[Dataset entries]
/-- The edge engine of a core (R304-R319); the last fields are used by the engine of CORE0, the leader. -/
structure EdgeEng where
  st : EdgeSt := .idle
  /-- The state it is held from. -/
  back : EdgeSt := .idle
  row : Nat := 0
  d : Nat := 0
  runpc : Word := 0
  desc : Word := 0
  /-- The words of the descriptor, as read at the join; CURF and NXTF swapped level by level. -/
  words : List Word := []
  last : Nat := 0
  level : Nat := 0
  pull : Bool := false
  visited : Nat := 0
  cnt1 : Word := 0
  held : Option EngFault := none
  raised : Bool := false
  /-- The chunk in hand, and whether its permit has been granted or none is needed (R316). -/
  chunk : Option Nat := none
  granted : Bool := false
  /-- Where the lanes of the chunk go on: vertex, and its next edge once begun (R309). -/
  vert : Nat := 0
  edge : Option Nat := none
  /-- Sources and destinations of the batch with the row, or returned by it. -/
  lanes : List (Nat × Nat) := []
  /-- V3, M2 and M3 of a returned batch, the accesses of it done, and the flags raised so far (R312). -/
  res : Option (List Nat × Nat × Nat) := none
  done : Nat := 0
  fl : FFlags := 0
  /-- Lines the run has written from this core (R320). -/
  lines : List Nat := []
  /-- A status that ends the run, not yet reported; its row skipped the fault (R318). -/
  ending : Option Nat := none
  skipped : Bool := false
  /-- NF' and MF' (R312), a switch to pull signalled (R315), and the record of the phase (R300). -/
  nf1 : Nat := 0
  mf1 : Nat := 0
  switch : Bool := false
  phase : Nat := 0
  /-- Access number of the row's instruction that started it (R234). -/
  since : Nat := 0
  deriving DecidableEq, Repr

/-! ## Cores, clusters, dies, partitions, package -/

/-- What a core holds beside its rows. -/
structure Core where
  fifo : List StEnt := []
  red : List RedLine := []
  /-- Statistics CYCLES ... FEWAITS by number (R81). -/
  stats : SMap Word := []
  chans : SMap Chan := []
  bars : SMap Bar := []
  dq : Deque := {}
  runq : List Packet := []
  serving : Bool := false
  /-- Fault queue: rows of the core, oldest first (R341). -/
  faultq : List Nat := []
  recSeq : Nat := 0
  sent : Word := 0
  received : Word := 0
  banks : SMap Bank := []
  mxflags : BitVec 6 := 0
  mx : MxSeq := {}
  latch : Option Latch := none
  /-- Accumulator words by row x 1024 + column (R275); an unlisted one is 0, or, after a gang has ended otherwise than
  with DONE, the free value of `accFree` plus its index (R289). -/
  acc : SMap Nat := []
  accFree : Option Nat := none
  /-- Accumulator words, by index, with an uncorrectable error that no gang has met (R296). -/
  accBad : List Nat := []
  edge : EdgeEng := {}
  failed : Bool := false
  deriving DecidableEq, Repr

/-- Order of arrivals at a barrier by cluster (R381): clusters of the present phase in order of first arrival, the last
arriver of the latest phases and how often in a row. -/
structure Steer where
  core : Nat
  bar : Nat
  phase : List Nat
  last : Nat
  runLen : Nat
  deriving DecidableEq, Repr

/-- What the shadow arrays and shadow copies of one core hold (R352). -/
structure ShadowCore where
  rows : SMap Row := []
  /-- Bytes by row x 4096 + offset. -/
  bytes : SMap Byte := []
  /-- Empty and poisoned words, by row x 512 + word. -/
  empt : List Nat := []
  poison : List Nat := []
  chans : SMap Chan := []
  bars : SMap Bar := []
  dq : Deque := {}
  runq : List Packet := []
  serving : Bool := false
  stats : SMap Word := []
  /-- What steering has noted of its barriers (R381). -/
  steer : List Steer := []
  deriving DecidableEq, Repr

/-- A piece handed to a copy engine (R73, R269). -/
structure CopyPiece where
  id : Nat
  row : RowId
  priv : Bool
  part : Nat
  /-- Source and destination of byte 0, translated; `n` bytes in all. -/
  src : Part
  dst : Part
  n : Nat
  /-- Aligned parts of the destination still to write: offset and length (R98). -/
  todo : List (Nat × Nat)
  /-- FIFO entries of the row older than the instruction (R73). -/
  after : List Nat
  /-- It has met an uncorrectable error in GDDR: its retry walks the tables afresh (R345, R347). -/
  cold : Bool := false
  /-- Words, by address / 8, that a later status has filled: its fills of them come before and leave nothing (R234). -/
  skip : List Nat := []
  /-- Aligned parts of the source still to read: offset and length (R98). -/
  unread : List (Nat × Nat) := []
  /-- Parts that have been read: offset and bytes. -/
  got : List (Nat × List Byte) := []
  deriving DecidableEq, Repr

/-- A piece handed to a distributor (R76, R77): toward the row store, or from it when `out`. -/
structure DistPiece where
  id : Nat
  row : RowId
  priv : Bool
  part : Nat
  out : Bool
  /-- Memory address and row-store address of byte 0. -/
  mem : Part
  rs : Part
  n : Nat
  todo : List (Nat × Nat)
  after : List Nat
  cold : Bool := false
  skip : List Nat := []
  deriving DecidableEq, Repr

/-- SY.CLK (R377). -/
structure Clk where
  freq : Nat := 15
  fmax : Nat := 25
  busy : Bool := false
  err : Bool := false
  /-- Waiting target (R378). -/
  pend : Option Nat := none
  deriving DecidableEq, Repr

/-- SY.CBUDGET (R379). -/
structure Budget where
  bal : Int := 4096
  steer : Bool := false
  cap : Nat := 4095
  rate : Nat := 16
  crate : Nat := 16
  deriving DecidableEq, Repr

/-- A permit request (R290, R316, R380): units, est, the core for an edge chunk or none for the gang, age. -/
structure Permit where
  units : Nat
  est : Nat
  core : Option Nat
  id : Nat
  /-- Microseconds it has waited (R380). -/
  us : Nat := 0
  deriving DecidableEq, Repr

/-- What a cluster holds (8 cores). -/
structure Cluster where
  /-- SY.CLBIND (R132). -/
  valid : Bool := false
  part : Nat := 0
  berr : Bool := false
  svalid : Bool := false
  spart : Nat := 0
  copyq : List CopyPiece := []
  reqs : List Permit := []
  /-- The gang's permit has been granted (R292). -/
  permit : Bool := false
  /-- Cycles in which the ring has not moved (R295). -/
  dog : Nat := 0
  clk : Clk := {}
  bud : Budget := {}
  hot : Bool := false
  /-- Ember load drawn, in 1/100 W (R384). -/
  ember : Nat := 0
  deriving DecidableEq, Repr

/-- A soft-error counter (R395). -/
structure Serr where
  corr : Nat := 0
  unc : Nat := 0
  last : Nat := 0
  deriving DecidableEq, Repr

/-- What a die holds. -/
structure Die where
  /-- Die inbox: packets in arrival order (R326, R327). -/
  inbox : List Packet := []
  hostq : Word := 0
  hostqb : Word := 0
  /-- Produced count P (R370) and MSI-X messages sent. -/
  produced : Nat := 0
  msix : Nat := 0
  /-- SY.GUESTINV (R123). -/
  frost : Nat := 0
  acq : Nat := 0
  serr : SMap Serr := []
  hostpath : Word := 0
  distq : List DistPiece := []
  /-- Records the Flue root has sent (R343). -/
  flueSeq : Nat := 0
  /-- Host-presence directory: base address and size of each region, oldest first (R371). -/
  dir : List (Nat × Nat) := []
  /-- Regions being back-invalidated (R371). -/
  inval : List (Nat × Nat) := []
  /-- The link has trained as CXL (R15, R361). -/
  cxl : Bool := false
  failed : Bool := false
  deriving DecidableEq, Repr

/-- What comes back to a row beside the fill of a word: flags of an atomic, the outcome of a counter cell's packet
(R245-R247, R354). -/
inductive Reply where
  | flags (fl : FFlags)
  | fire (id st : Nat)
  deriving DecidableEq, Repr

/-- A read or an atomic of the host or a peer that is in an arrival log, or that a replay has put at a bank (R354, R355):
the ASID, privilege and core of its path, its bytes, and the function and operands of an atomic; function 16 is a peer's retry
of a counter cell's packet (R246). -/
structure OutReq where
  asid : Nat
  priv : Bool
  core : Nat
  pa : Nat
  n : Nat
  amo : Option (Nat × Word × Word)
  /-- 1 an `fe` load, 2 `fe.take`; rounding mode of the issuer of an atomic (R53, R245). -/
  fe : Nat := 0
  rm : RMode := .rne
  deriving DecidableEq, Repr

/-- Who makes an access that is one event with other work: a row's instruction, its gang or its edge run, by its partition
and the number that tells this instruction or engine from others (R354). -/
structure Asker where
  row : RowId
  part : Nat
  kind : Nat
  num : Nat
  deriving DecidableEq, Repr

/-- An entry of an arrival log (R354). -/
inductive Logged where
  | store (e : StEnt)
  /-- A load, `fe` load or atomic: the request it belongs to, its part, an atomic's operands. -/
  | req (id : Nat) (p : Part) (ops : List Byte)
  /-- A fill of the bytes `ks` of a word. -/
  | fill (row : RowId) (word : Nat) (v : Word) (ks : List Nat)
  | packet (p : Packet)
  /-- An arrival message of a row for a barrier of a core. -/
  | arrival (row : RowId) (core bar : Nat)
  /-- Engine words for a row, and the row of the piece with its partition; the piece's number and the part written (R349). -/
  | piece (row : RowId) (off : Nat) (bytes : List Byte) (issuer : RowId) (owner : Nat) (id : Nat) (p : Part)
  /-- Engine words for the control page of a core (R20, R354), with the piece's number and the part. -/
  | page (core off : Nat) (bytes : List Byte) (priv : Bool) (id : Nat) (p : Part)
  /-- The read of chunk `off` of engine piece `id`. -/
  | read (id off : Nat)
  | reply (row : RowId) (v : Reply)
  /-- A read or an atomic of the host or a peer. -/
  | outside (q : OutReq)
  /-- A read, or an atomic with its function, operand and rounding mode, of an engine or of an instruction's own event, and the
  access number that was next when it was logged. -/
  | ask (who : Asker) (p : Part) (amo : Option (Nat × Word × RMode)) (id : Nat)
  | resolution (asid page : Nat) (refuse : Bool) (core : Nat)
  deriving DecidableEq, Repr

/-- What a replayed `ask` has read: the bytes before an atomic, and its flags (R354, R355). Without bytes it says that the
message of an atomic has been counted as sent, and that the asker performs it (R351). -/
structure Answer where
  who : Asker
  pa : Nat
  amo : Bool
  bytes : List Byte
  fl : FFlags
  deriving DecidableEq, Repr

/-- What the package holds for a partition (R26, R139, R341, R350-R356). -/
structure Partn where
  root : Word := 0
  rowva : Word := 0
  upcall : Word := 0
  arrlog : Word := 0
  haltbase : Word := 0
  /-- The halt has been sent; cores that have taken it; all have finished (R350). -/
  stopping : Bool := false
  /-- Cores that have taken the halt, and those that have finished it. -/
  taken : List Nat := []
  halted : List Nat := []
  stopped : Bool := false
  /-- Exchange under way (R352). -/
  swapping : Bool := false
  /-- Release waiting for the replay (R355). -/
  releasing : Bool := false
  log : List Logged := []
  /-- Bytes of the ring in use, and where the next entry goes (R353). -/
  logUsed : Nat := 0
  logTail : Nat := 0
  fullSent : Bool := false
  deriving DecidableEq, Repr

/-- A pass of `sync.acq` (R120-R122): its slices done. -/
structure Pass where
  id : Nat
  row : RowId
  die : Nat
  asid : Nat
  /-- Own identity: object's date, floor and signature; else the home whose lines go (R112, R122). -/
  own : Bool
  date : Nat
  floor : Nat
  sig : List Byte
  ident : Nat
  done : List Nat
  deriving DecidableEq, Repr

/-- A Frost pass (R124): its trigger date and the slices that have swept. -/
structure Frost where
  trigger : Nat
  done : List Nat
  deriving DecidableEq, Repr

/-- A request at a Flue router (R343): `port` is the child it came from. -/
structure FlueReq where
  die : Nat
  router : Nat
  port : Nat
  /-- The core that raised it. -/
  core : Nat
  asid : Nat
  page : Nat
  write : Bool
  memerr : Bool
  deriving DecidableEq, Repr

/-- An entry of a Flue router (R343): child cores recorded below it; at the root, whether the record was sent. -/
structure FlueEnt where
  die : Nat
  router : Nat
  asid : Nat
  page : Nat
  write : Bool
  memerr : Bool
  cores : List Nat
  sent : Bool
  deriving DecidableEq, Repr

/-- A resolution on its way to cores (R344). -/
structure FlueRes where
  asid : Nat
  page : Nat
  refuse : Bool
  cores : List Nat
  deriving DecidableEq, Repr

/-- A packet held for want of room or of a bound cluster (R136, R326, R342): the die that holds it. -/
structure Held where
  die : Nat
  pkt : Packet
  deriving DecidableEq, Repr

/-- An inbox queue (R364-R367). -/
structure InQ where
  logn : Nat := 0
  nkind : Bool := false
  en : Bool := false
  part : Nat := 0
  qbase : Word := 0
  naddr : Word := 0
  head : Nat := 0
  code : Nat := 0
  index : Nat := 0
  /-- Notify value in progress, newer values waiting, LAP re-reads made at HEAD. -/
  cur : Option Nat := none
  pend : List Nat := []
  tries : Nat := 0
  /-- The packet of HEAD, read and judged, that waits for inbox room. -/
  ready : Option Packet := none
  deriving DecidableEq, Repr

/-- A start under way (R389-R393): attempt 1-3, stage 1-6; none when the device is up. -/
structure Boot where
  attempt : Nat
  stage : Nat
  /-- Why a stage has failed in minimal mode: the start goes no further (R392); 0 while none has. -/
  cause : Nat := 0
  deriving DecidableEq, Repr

### TASK PROMPT
Starting from the data above, filter for lines with "goes" and copy each one.

### YOUR RESPONSE
  /-- Bytes of the ring in use, and where the next entry goes (R353). -/
  /-- Why a stage has failed in minimal mode: the start goes no further (R392); 0 while none has. -/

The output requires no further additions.